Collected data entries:

::::

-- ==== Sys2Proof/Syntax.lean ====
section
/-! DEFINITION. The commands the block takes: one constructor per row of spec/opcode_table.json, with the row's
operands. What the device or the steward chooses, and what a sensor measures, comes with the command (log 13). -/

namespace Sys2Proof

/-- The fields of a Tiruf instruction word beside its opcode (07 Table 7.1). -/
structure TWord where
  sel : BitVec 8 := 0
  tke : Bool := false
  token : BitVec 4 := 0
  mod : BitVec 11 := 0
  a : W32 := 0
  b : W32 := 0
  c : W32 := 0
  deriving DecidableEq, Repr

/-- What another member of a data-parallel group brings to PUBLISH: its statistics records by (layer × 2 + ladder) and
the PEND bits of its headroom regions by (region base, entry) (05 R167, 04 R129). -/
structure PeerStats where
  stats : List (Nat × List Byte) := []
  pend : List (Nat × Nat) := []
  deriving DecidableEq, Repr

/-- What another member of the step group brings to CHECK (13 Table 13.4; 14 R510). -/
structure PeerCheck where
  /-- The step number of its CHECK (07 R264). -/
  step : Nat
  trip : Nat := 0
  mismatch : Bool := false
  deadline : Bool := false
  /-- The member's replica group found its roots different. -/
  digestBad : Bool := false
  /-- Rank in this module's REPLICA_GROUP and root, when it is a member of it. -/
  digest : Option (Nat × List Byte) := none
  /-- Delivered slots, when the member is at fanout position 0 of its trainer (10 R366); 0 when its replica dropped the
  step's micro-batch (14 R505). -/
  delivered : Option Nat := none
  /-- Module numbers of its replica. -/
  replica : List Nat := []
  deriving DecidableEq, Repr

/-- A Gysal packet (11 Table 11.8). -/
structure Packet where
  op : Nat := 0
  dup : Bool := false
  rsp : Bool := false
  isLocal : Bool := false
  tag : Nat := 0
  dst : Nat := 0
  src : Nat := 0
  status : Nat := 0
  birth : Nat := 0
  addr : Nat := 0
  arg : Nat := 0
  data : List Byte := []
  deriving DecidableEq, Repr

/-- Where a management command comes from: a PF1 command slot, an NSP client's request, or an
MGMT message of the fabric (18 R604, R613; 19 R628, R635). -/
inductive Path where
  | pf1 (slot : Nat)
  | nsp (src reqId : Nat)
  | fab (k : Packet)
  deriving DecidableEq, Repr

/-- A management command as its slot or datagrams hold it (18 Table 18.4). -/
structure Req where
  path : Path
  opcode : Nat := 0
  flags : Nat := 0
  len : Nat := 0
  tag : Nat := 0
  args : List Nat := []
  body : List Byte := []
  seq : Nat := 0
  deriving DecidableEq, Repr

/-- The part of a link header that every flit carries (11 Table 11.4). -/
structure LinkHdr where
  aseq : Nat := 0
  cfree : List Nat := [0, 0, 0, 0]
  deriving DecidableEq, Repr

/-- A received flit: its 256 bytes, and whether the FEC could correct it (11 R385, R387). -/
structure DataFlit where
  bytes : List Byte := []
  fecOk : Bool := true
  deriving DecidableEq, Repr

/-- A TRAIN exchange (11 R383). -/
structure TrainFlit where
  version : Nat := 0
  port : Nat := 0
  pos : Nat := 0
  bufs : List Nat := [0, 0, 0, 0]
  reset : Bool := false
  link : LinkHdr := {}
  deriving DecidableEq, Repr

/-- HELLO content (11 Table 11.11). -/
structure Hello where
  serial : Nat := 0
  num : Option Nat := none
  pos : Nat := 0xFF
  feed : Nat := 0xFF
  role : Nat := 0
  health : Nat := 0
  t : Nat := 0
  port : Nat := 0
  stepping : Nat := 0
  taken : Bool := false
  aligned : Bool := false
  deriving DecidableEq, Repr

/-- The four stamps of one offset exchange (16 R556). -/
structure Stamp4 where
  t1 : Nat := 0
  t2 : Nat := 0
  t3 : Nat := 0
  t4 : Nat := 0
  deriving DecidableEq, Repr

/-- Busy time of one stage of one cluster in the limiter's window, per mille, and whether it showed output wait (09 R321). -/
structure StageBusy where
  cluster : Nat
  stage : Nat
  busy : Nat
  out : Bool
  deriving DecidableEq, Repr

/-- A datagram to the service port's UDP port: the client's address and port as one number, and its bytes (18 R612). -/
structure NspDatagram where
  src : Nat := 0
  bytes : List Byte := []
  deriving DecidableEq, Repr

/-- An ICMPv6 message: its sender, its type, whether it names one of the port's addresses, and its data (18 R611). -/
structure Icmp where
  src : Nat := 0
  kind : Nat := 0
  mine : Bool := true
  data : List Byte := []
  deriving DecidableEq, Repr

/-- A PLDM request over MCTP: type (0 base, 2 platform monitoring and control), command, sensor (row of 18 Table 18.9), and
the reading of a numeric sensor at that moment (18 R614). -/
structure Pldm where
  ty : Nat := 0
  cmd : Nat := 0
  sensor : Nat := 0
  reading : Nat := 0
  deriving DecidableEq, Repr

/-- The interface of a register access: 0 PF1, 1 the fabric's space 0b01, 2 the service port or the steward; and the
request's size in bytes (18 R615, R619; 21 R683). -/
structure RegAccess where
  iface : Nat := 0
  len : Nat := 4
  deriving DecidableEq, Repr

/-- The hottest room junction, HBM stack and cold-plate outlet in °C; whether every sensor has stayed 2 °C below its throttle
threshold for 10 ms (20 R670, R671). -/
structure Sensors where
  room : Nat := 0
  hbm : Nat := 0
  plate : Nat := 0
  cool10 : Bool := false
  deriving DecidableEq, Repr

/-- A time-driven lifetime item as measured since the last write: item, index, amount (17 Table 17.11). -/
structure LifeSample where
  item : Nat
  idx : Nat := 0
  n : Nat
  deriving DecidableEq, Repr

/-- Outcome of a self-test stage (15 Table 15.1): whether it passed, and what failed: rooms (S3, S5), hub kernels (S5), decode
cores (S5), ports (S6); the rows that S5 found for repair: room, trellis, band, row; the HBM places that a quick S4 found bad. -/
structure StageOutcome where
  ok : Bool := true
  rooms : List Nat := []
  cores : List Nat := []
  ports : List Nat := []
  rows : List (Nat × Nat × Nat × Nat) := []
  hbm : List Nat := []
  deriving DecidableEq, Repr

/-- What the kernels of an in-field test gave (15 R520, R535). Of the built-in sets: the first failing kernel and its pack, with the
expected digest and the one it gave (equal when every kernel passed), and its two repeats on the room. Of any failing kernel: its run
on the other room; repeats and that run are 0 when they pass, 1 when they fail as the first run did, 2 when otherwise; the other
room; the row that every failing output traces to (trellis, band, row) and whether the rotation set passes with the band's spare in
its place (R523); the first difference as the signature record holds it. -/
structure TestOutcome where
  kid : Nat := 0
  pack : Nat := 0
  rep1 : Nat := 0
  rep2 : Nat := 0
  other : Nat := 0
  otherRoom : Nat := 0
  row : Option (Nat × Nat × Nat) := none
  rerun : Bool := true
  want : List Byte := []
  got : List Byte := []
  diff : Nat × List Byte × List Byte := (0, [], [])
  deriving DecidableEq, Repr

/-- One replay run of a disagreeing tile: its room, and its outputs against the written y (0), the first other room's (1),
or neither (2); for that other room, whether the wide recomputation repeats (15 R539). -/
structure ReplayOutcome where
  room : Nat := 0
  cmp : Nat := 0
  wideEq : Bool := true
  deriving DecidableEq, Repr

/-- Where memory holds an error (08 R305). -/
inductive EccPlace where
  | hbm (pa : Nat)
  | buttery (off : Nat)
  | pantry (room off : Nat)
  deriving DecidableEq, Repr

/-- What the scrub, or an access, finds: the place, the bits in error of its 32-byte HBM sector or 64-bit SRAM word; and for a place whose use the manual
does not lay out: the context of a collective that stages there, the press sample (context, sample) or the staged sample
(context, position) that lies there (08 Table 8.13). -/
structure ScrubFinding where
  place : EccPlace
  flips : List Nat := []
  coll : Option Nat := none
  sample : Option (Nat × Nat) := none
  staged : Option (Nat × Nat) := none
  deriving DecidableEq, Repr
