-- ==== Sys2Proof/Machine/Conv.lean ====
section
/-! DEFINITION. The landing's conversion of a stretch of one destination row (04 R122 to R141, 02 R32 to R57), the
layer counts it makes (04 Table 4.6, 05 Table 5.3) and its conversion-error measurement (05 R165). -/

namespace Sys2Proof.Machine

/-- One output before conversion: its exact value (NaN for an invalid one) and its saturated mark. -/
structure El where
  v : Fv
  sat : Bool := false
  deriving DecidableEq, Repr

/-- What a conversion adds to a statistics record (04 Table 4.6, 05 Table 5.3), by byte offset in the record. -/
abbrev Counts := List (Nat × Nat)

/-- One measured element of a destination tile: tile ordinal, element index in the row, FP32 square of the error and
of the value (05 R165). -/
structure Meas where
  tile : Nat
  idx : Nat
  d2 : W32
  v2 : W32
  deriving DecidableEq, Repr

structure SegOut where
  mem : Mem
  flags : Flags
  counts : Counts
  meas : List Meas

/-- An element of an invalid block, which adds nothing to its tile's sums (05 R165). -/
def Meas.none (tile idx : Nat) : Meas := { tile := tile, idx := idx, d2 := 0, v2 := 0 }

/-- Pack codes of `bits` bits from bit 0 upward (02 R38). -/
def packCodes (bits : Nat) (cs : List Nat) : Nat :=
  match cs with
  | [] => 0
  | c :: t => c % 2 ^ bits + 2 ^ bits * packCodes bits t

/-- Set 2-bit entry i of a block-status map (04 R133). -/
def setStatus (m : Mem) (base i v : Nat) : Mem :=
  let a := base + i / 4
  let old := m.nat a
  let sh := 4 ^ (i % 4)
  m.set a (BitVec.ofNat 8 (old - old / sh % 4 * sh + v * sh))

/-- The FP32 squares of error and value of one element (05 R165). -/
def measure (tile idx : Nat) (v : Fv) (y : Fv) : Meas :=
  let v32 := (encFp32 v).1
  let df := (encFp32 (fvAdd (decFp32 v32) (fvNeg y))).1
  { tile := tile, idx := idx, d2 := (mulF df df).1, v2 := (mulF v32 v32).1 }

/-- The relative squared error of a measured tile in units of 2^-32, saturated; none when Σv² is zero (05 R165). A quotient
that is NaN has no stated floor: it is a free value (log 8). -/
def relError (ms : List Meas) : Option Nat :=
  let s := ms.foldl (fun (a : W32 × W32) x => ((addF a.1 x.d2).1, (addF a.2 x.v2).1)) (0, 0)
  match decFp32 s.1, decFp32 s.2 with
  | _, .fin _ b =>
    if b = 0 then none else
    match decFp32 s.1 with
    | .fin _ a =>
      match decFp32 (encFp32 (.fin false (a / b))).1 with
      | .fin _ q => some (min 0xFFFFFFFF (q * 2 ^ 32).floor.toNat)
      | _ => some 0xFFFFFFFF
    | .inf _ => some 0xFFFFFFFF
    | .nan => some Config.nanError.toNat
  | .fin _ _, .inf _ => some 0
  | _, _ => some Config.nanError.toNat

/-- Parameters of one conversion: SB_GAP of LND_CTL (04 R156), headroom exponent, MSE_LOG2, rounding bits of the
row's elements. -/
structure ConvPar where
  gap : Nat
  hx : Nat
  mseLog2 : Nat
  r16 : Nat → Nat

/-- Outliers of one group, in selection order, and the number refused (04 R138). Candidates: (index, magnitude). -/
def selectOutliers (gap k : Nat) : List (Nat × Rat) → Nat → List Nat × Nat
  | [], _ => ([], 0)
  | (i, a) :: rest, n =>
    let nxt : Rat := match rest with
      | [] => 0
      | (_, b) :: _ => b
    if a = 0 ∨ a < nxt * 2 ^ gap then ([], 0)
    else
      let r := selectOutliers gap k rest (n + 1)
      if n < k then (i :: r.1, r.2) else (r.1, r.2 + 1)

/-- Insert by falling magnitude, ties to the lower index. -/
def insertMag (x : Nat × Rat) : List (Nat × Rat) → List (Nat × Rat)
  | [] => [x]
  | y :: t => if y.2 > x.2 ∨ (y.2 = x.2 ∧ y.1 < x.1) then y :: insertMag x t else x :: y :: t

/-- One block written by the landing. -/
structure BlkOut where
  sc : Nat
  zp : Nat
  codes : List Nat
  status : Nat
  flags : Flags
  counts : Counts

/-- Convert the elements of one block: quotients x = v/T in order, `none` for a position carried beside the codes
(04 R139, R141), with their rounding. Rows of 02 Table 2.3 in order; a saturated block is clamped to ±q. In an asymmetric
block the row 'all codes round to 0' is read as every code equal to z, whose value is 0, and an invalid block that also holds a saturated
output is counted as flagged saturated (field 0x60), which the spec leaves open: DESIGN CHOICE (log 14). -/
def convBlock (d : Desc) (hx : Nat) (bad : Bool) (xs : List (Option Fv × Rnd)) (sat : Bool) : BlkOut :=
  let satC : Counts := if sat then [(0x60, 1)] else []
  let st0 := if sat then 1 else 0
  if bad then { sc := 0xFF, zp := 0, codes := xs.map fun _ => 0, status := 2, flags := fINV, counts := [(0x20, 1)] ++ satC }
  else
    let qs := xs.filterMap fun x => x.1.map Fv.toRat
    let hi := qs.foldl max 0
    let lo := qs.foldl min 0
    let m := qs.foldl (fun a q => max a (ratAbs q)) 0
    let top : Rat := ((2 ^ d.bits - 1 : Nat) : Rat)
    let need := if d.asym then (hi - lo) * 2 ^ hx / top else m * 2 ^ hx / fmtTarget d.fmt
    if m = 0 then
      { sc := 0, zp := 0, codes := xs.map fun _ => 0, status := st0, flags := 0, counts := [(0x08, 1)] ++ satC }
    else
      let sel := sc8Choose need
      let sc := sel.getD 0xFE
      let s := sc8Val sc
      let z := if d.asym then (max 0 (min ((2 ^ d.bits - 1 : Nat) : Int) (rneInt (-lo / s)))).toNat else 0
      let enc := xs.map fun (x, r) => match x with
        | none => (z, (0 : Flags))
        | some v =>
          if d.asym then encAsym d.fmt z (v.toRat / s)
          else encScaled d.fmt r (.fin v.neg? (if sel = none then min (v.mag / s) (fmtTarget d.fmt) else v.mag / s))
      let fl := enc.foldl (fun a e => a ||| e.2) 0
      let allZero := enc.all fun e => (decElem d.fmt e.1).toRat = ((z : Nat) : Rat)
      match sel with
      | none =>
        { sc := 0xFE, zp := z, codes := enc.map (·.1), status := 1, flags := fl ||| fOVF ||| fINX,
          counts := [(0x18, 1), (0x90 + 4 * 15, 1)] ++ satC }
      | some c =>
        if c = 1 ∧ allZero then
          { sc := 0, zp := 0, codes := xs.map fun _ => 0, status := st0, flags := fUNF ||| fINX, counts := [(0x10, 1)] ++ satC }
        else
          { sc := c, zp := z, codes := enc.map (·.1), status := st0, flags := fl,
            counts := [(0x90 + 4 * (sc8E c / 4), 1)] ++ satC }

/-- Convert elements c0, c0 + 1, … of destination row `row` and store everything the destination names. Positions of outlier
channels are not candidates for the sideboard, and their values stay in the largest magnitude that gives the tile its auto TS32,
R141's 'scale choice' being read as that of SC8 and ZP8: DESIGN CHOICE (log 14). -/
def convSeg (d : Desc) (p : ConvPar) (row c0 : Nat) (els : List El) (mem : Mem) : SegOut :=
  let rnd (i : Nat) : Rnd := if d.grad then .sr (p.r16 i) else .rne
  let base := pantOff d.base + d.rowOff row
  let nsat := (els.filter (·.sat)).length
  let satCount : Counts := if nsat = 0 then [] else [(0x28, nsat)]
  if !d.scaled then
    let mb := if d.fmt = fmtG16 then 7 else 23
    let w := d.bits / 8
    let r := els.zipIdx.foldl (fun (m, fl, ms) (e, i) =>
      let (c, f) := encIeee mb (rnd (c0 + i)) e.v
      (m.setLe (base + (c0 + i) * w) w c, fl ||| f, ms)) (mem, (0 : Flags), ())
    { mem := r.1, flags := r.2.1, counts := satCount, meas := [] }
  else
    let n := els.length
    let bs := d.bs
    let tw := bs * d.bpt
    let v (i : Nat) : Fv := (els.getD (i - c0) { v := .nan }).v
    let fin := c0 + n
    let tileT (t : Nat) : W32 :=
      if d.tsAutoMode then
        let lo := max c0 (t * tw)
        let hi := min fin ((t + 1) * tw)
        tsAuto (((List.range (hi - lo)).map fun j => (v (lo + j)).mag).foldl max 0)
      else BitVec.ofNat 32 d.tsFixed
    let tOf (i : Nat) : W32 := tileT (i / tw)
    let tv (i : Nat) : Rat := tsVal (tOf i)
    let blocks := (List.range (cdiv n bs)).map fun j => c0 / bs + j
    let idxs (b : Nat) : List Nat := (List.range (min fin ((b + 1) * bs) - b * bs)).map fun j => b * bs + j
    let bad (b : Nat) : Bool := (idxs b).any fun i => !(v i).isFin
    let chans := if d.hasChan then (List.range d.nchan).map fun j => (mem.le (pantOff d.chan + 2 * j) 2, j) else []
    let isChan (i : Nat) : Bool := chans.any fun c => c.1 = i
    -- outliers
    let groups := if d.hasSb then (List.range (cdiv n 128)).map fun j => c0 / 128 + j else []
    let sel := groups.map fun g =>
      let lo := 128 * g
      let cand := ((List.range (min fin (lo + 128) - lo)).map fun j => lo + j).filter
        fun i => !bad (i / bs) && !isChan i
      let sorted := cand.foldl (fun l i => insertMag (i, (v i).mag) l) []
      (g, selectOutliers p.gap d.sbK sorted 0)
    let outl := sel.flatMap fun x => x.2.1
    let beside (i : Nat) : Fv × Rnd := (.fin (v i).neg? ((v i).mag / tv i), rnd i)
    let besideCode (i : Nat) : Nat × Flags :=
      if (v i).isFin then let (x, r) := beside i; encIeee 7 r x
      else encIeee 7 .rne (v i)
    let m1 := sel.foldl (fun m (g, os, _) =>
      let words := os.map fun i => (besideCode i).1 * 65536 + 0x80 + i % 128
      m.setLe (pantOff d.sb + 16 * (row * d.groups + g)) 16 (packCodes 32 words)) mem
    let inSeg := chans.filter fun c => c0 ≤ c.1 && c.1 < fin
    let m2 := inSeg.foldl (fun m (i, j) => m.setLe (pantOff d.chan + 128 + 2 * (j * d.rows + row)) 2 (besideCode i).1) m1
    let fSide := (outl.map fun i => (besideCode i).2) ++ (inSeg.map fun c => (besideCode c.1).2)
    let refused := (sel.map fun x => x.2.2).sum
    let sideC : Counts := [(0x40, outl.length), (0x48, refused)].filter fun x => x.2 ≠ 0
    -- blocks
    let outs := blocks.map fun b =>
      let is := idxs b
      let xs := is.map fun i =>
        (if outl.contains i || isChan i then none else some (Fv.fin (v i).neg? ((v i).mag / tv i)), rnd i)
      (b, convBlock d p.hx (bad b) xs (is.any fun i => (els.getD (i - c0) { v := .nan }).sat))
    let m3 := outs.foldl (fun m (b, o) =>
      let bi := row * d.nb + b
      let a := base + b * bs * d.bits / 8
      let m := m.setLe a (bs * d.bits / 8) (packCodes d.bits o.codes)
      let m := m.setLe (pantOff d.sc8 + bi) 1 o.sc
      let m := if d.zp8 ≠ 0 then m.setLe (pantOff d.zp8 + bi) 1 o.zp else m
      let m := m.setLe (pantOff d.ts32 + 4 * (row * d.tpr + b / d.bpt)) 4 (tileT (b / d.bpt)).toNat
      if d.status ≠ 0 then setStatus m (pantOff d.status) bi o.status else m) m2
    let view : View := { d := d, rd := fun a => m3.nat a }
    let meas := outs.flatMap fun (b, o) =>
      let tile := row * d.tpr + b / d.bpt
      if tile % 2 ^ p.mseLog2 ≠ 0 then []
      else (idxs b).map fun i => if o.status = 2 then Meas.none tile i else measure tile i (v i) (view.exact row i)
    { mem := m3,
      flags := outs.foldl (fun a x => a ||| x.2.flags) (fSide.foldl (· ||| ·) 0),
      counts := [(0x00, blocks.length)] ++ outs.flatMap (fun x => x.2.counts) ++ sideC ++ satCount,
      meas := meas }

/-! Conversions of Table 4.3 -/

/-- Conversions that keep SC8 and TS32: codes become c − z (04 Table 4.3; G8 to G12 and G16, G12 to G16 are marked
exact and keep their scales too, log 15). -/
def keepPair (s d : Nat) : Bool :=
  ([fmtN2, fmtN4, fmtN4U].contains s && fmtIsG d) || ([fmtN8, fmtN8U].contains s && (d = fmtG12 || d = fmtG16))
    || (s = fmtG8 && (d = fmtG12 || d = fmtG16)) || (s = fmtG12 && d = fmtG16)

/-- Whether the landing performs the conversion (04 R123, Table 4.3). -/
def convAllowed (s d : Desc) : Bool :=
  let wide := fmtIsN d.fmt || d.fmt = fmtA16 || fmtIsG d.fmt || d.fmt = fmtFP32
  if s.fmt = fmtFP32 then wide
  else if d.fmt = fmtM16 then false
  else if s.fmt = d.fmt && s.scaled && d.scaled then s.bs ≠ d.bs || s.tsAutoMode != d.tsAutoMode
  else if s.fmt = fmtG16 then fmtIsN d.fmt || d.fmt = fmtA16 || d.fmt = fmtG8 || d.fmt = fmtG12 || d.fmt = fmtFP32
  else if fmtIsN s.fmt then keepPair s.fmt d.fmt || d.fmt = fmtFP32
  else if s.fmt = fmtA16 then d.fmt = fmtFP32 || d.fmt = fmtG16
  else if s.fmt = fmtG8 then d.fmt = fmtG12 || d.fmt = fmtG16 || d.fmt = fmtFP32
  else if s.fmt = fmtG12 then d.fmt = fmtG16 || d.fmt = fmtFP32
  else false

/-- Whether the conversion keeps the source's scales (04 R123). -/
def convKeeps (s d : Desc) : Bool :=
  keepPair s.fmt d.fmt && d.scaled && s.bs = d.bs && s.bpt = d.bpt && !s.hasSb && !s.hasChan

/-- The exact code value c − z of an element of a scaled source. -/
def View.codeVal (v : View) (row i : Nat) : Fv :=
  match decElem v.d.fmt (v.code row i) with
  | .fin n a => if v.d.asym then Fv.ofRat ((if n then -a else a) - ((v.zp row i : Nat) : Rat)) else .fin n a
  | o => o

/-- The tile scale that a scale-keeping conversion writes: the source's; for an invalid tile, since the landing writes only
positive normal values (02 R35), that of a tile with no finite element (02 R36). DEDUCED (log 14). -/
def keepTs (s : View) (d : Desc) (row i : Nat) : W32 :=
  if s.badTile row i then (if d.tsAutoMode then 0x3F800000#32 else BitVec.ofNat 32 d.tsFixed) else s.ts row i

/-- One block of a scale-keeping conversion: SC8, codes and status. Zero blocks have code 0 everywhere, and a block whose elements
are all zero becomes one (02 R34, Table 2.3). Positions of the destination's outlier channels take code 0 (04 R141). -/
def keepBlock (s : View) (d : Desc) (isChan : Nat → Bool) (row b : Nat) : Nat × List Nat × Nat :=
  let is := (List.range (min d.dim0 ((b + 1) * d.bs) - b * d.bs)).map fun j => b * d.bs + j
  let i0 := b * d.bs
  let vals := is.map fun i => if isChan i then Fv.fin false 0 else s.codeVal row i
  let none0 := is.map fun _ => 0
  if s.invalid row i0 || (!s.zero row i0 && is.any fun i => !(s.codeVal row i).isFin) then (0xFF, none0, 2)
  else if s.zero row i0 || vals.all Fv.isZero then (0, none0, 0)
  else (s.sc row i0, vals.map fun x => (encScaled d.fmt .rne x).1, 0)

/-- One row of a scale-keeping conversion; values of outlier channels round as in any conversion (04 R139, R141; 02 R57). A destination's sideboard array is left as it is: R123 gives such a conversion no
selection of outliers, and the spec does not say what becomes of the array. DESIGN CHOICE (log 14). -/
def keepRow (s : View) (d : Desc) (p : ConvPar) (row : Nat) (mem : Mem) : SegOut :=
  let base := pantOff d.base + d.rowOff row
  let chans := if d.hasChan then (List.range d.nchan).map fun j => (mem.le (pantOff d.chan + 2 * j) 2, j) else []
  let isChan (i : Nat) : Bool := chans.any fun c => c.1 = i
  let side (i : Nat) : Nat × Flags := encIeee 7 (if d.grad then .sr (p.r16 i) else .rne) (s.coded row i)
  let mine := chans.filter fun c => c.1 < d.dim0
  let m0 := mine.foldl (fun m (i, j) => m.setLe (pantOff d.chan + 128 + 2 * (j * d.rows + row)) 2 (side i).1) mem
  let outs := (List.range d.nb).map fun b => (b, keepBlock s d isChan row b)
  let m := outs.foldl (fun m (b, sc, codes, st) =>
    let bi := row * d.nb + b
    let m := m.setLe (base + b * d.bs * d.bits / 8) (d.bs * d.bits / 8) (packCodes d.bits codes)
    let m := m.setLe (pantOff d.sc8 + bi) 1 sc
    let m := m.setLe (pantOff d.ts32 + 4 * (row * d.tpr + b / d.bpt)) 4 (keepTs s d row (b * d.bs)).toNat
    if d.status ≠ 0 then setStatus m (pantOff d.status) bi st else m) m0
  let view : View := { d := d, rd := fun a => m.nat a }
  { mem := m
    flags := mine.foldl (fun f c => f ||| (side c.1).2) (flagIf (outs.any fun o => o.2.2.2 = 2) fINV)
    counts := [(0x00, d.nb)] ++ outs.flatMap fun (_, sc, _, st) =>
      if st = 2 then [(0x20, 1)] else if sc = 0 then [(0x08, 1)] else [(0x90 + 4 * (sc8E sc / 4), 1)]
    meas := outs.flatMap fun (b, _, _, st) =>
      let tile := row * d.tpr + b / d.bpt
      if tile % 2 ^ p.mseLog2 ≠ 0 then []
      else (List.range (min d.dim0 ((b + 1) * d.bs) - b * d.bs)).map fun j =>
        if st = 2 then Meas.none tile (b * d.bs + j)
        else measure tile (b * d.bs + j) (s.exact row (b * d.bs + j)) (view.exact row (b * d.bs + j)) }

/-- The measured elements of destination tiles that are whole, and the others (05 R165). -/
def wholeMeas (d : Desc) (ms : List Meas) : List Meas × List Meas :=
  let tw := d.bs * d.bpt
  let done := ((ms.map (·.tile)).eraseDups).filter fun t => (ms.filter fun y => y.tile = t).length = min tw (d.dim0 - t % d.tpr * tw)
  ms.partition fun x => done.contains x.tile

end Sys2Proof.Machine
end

::::

Write down, word for word, the lines above from the one containing "digest : Option (Nat × List Byte) := none" through the one containing "(slot : Nat)", both ends included.

**Output below:**
  digest : Option (Nat × List Byte) := none
  /-- Delivered slots, when the member is at fanout position 0 of its trainer (10 R366); 0 when its replica dropped the
  step's micro-batch (14 R505). -/
  delivered : Option Nat := none
  /-- Module numbers of its replica. -/
  replica : List Nat := []
  deriving DecidableEq, Repr

/-- A Gysal packet (11 Table 11.8). -/
structure Packet where
  op : Nat := 0
  dup : Bool := false
  rsp : Bool := false
  isLocal : Bool := false
  tag : Nat := 0
  dst : Nat := 0
  src : Nat := 0
  status : Nat := 0
  birth : Nat := 0
  addr : Nat := 0
  arg : Nat := 0
  data : List Byte := []
  deriving DecidableEq, Repr

/-- Where a management command comes from: a PF1 command slot, an NSP client's request, or an
MGMT message of the fabric (18 R604, R613; 19 R628, R635). -/
inductive Path where
  | pf1 (slot : Nat)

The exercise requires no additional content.